◆ Task directions
Check each line of the listing for the word "sendLink" and give only the number of lines that have it.

◆ Dataset records
========================================================================

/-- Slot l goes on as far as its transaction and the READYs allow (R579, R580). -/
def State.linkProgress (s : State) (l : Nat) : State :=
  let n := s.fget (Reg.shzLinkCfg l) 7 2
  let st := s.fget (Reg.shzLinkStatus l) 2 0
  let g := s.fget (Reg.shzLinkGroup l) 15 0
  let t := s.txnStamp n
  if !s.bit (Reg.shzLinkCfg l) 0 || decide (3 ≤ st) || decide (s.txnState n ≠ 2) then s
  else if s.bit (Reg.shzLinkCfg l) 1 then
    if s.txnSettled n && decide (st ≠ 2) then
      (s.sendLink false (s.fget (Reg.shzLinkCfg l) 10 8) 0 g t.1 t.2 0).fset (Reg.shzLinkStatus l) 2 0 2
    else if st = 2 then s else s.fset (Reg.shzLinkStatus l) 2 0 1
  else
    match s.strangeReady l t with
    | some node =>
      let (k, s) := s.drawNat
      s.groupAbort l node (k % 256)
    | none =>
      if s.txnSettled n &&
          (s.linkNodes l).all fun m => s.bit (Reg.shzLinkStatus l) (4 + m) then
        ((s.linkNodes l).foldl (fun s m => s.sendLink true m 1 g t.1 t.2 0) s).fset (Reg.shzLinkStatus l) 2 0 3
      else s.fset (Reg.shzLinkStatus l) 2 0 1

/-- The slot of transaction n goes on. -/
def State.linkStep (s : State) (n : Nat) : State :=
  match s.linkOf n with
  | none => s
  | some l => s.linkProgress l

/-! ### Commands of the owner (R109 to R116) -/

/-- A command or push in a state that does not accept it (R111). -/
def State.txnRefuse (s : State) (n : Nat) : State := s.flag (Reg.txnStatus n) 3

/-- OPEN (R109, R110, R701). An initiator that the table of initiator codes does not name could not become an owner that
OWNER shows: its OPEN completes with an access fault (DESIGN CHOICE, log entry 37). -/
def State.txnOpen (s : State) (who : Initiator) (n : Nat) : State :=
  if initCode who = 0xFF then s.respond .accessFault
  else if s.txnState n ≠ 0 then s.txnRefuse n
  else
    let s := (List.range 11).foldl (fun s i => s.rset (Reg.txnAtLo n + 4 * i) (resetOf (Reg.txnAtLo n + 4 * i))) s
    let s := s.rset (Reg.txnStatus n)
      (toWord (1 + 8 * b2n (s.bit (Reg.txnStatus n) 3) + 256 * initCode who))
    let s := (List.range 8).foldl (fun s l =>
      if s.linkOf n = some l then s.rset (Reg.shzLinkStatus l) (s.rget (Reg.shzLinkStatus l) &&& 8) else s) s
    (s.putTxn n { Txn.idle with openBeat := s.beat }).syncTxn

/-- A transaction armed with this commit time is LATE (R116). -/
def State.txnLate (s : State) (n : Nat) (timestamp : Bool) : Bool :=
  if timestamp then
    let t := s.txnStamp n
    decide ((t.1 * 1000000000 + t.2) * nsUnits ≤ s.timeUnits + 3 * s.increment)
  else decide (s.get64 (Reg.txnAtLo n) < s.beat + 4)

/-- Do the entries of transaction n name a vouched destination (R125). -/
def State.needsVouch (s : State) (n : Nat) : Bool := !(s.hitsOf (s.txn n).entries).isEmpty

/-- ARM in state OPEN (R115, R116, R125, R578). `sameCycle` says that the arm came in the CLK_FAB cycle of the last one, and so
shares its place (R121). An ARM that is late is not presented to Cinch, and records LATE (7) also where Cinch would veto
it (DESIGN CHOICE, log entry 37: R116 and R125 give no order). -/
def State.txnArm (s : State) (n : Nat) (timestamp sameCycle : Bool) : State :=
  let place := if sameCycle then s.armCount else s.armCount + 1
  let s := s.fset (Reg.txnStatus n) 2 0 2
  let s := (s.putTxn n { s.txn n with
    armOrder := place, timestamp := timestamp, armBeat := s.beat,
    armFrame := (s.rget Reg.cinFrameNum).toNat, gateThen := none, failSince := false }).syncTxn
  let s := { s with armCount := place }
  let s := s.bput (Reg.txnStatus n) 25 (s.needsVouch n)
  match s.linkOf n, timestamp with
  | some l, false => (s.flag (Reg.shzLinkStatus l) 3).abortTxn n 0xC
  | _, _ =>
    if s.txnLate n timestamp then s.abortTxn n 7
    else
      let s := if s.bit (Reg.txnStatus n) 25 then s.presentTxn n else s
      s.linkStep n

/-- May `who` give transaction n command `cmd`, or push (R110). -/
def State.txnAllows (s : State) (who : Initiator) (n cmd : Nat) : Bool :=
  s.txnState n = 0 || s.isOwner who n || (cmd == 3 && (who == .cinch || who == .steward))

========================================================================

◆ Answer to this task
2